(Data begins)

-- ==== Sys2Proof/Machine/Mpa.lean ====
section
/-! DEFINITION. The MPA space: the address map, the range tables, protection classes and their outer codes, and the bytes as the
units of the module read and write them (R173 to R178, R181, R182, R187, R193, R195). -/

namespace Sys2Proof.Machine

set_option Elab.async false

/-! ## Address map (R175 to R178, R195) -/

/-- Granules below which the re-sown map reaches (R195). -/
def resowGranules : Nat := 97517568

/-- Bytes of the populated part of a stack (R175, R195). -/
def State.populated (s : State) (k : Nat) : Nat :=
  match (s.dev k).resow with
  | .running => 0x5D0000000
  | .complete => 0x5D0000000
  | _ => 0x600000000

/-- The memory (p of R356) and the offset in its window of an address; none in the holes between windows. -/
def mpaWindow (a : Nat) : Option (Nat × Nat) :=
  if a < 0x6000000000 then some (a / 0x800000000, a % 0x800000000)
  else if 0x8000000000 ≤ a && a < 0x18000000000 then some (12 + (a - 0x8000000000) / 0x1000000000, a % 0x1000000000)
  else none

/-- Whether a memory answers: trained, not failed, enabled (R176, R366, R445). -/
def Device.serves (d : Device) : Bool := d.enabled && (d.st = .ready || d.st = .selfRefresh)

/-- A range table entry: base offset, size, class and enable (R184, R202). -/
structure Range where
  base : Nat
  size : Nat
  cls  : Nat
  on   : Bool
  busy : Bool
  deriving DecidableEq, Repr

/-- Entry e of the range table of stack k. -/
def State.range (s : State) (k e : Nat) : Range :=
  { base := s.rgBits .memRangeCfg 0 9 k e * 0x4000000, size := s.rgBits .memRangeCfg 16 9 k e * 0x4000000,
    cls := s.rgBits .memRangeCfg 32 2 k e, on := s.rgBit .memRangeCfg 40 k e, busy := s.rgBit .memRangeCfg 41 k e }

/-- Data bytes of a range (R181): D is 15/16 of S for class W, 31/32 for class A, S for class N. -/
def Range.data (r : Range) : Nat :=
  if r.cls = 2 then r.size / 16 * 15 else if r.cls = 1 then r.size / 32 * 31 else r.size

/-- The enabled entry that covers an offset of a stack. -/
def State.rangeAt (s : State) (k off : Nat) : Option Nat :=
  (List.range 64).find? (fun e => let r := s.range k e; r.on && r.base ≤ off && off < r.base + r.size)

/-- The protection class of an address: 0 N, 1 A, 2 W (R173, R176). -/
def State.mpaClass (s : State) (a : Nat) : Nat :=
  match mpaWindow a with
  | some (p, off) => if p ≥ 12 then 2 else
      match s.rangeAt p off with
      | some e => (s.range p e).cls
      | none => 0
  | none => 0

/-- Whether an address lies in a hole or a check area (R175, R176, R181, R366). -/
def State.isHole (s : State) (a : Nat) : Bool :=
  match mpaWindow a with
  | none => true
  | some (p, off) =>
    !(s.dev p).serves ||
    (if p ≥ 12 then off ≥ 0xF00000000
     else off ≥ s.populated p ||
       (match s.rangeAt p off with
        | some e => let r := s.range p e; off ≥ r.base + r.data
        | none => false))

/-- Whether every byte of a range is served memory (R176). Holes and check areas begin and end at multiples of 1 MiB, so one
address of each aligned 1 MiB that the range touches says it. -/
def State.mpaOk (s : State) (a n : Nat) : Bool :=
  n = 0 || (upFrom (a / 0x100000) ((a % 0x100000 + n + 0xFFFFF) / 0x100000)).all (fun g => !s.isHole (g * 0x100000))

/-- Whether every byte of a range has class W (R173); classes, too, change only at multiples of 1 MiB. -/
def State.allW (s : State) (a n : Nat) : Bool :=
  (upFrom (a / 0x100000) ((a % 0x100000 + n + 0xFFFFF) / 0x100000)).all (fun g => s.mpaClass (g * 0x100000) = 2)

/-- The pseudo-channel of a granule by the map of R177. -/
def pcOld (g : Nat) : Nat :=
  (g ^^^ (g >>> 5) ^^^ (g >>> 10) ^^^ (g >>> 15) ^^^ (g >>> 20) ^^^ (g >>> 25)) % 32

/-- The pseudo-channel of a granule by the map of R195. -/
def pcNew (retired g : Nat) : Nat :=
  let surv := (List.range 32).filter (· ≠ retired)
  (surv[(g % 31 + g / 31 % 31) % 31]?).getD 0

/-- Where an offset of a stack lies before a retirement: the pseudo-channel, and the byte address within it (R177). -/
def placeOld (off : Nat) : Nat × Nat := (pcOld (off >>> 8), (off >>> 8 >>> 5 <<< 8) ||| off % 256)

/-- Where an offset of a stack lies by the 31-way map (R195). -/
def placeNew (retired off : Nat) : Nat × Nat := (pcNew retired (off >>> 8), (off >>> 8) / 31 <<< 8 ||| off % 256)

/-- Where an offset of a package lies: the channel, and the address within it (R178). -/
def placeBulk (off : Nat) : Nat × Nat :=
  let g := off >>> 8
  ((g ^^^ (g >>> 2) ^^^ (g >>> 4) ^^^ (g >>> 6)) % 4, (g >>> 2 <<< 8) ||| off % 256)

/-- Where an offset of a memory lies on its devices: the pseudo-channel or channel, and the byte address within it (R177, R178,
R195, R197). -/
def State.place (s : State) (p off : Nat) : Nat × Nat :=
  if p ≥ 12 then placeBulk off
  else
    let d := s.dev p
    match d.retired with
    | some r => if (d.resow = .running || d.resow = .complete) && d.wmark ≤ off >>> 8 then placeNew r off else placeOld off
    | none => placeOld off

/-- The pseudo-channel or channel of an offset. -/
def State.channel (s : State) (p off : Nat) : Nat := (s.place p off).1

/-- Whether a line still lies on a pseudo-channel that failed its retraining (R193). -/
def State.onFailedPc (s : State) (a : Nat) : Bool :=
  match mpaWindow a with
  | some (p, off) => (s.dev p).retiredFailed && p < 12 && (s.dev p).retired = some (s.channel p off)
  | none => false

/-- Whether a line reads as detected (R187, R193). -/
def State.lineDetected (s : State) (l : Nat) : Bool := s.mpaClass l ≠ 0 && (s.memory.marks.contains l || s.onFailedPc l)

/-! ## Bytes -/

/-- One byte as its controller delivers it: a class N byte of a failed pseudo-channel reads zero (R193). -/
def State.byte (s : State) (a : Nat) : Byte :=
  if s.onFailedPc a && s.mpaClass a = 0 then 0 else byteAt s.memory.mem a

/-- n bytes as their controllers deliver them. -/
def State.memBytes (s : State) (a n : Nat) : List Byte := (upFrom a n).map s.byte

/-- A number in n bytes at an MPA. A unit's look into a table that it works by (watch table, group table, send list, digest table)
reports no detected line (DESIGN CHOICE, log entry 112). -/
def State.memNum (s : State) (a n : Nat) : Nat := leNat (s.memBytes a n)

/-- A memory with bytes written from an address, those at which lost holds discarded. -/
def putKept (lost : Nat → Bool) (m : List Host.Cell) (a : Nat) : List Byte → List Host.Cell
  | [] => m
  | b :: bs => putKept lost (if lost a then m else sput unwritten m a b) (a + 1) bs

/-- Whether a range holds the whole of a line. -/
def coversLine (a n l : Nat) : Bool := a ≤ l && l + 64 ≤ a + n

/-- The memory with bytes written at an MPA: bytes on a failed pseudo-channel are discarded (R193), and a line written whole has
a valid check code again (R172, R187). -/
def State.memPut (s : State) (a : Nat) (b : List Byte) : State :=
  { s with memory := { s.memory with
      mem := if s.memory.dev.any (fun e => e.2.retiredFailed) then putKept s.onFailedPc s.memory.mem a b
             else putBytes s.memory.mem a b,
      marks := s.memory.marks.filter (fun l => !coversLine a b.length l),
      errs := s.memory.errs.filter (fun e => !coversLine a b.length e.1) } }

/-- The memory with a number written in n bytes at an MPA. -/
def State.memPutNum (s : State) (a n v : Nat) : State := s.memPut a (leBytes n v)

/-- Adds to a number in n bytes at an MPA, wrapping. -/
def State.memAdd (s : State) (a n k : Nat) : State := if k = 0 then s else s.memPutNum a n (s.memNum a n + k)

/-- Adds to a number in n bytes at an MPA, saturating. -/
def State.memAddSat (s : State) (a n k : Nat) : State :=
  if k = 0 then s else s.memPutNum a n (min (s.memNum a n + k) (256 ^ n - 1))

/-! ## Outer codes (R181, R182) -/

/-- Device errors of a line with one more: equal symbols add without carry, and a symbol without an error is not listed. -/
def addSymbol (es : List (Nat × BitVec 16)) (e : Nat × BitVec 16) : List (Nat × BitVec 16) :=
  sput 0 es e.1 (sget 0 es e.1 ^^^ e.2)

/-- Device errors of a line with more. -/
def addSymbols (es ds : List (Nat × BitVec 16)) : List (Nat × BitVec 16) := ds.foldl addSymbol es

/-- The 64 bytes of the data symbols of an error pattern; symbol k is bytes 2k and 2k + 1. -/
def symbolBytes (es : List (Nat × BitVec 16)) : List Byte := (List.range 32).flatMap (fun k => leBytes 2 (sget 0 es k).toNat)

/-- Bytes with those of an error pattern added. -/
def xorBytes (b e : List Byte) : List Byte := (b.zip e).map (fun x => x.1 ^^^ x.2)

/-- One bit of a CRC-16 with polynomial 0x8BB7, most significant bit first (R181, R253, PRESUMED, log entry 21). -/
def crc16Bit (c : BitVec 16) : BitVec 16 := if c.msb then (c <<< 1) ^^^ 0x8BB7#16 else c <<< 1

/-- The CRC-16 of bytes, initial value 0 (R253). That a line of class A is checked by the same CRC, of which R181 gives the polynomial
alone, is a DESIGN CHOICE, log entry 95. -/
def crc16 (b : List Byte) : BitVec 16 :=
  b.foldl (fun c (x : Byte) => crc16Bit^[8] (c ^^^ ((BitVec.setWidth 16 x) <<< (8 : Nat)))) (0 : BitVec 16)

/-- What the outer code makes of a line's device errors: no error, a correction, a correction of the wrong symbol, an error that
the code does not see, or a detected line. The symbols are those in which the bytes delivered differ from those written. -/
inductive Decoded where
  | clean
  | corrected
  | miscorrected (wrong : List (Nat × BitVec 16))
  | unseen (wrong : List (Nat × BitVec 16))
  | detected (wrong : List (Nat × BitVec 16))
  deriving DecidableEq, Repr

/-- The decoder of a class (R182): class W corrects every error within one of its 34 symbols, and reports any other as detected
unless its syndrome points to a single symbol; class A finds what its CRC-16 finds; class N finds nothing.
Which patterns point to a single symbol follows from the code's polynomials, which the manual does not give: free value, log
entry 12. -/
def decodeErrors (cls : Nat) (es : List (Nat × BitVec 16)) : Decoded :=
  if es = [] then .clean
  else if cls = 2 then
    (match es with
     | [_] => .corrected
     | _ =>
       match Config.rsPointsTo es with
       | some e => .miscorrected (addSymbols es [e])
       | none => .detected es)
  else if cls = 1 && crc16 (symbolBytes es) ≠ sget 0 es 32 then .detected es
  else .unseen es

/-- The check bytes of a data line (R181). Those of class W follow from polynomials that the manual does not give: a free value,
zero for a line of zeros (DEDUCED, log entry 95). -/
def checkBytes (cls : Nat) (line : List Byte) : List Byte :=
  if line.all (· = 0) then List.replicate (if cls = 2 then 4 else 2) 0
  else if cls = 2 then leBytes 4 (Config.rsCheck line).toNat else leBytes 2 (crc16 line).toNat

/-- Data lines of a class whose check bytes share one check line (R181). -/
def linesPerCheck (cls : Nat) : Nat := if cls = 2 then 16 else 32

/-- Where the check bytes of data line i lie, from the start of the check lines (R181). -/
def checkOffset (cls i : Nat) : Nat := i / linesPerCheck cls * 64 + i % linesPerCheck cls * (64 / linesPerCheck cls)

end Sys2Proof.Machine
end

(Data ends)
(Data begins)

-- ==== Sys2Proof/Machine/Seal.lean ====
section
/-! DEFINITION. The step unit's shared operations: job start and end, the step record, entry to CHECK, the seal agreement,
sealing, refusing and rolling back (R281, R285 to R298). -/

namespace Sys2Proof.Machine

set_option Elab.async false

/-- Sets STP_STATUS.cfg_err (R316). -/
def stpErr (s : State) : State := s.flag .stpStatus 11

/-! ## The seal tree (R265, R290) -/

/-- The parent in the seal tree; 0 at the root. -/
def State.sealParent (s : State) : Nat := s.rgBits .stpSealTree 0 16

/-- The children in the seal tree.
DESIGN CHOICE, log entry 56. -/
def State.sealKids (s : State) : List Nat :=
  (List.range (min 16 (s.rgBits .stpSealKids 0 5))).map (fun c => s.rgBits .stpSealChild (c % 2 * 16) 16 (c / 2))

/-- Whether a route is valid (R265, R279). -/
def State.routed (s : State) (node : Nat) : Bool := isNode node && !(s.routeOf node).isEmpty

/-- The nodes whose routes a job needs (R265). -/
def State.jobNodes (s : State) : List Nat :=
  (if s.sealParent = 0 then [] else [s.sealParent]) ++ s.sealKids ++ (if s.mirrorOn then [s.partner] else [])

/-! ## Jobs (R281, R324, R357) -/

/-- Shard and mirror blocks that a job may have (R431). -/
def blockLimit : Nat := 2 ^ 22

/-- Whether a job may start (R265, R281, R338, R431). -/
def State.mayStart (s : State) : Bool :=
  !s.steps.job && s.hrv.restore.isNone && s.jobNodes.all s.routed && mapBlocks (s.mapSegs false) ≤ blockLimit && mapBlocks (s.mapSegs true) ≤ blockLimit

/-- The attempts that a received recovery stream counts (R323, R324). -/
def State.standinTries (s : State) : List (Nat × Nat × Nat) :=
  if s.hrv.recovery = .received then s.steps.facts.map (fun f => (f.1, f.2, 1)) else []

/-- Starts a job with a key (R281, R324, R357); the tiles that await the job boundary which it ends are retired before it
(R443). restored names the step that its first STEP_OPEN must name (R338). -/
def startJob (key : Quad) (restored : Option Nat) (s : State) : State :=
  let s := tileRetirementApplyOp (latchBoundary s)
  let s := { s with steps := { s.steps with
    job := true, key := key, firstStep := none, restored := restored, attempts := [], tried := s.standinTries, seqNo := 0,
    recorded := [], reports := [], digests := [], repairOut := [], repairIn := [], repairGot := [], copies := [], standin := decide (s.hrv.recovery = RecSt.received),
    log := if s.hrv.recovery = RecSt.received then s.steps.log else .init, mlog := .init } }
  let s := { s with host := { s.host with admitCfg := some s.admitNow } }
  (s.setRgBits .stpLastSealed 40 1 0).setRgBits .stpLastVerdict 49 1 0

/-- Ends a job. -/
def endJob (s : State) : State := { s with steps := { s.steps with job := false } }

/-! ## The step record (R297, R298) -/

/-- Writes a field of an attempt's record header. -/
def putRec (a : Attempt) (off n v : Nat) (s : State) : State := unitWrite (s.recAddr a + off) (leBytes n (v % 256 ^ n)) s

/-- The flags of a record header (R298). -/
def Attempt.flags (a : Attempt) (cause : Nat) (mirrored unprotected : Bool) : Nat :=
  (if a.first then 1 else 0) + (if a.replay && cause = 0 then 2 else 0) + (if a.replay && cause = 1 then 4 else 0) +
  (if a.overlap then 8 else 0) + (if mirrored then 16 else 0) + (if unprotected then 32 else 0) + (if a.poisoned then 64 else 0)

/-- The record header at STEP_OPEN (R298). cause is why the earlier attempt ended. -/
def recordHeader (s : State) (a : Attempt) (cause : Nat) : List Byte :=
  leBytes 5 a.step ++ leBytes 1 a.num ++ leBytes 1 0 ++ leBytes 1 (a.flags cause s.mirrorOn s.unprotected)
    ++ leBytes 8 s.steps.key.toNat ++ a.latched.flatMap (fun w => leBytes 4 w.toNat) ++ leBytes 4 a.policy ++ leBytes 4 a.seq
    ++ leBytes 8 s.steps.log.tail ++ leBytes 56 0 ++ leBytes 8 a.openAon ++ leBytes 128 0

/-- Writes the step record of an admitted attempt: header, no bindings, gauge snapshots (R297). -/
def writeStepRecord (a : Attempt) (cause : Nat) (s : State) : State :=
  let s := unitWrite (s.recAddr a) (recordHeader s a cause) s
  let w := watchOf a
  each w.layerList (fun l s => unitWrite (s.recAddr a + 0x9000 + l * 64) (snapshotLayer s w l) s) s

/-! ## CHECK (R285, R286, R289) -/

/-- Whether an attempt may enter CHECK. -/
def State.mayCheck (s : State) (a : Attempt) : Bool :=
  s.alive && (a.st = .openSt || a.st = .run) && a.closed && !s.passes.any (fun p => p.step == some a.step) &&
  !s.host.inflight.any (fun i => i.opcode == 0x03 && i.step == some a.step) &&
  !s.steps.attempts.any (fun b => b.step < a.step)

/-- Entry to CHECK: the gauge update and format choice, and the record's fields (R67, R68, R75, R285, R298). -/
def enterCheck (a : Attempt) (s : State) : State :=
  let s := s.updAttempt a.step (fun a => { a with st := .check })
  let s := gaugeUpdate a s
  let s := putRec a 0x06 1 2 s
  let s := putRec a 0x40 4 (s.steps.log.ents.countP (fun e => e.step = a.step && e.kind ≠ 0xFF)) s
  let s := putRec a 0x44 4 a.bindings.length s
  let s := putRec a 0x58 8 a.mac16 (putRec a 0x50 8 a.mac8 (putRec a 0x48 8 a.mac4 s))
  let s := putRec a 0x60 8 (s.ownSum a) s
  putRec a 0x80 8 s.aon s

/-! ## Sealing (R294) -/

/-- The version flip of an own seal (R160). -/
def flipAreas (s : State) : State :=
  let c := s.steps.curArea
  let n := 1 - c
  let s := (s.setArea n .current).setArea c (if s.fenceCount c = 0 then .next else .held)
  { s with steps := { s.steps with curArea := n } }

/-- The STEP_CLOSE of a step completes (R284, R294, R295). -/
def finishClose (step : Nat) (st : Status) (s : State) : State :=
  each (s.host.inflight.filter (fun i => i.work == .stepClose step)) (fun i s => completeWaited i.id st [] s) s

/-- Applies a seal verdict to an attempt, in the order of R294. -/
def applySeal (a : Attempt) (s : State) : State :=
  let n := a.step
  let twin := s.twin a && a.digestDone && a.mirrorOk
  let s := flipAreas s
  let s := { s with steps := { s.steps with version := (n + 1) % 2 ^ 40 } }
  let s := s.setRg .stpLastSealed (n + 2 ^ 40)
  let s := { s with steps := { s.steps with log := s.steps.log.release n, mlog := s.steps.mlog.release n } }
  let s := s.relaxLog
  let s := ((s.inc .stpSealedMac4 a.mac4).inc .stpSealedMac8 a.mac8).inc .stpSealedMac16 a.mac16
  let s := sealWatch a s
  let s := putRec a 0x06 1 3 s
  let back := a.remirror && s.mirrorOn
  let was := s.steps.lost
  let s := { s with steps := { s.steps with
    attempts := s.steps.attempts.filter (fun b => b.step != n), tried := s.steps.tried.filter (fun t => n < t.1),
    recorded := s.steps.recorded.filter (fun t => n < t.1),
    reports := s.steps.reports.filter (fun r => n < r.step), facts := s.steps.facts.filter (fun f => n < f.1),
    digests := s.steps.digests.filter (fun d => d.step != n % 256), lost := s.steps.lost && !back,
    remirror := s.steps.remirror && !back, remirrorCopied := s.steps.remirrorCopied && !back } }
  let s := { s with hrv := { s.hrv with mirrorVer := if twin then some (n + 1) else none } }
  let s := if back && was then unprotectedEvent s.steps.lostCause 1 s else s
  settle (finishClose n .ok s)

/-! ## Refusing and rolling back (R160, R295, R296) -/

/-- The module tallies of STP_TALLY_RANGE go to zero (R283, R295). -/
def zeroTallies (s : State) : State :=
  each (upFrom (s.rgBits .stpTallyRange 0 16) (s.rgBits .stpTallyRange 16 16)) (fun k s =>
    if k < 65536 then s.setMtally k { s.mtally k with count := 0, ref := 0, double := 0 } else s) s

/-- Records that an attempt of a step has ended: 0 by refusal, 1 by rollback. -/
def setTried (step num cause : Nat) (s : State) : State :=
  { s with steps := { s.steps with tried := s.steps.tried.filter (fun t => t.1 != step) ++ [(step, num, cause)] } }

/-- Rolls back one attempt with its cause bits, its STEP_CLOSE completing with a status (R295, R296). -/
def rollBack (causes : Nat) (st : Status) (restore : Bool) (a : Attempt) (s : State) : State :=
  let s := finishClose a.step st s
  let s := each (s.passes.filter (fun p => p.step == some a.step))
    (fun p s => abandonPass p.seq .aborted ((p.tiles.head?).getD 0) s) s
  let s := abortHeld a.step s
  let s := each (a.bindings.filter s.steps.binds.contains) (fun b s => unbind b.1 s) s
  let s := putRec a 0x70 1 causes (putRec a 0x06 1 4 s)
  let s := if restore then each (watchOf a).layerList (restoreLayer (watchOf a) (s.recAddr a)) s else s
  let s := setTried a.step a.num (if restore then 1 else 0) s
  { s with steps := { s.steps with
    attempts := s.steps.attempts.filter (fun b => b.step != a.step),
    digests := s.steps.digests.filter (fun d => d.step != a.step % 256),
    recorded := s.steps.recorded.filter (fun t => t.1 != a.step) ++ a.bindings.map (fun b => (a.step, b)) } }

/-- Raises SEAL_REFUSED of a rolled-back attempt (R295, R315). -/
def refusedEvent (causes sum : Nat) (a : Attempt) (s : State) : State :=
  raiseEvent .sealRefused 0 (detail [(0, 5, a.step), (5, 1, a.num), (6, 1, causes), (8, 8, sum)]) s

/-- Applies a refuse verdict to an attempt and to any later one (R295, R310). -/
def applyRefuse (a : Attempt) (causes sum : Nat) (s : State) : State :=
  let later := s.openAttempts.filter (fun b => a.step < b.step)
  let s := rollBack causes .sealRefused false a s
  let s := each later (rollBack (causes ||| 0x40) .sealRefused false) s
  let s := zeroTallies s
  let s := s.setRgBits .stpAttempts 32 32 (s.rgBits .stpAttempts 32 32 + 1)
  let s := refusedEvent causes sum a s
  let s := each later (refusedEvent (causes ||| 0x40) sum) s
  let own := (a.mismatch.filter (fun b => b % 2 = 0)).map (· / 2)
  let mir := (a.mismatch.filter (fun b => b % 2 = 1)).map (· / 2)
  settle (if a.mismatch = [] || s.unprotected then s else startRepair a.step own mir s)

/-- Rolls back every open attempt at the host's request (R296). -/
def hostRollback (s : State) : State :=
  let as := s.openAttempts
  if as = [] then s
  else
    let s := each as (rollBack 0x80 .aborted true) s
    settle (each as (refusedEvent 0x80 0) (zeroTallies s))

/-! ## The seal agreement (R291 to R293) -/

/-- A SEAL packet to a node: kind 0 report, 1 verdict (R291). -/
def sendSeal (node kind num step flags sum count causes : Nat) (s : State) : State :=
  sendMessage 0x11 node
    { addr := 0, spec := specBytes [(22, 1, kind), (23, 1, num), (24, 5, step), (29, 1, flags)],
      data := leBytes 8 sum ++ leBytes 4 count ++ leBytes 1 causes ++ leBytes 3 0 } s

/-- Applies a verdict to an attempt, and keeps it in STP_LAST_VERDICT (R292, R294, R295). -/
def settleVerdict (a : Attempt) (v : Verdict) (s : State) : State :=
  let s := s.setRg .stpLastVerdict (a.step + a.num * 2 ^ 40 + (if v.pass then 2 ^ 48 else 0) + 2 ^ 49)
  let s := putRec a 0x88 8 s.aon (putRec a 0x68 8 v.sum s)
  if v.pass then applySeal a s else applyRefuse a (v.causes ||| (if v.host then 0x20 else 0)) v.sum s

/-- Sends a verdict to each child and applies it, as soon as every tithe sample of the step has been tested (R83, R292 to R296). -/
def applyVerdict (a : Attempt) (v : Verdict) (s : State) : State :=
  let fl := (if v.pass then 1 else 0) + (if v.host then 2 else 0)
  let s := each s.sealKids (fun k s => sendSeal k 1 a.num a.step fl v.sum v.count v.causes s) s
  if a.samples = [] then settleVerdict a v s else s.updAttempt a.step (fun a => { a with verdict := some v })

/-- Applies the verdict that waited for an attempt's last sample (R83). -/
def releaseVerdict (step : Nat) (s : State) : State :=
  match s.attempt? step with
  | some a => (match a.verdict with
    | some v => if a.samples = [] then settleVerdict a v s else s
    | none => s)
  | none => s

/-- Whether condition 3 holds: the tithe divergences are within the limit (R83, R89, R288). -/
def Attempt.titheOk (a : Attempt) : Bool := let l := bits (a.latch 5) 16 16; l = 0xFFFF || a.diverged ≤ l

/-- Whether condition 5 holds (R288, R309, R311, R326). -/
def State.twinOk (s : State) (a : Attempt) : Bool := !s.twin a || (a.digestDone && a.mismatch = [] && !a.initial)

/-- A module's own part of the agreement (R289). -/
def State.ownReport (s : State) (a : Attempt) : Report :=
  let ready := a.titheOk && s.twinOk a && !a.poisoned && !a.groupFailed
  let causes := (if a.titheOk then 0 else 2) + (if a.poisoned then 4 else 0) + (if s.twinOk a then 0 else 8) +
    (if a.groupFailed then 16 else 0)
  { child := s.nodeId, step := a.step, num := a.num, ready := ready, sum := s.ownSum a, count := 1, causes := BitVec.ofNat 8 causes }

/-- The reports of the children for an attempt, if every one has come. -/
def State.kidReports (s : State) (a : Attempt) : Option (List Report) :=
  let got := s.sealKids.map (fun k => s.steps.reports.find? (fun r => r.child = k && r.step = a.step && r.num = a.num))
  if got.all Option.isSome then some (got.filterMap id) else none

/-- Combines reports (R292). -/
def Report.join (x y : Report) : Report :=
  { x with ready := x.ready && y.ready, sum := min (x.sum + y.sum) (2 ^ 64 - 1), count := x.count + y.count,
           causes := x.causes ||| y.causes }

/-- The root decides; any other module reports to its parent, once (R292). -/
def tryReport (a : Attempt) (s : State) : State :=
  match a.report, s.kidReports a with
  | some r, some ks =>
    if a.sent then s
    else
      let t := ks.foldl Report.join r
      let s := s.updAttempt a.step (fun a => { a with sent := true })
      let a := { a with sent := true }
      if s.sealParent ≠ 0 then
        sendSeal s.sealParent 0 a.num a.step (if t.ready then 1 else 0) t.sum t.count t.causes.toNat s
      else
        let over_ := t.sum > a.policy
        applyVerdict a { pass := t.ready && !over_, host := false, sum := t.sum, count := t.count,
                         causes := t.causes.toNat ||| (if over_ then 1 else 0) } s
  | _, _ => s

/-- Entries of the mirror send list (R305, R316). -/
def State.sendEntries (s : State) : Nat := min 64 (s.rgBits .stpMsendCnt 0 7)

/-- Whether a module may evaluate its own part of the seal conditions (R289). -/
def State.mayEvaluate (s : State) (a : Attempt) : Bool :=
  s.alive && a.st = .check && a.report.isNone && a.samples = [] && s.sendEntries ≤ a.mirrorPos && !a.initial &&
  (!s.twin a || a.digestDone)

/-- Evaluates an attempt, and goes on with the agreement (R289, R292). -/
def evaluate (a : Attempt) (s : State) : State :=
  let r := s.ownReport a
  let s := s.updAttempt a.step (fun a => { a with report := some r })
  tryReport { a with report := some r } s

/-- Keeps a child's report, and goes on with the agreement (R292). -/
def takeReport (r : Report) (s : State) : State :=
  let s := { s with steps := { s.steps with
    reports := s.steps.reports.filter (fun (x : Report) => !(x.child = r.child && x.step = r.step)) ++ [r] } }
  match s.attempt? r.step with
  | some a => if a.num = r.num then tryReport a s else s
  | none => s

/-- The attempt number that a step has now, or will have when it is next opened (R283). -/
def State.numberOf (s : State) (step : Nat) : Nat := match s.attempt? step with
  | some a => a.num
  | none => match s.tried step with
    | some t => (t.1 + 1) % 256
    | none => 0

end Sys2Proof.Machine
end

(Data ends)

> [Problem to work on]:
Search the lines above for the string "linesPerCheck" and copy each line that has it.

> [Reply]:
def linesPerCheck (cls : Nat) : Nat := if cls = 2 then 16 else 32
def checkOffset (cls i : Nat) : Nat := i / linesPerCheck cls * 64 + i % linesPerCheck cls * (64 / linesPerCheck cls)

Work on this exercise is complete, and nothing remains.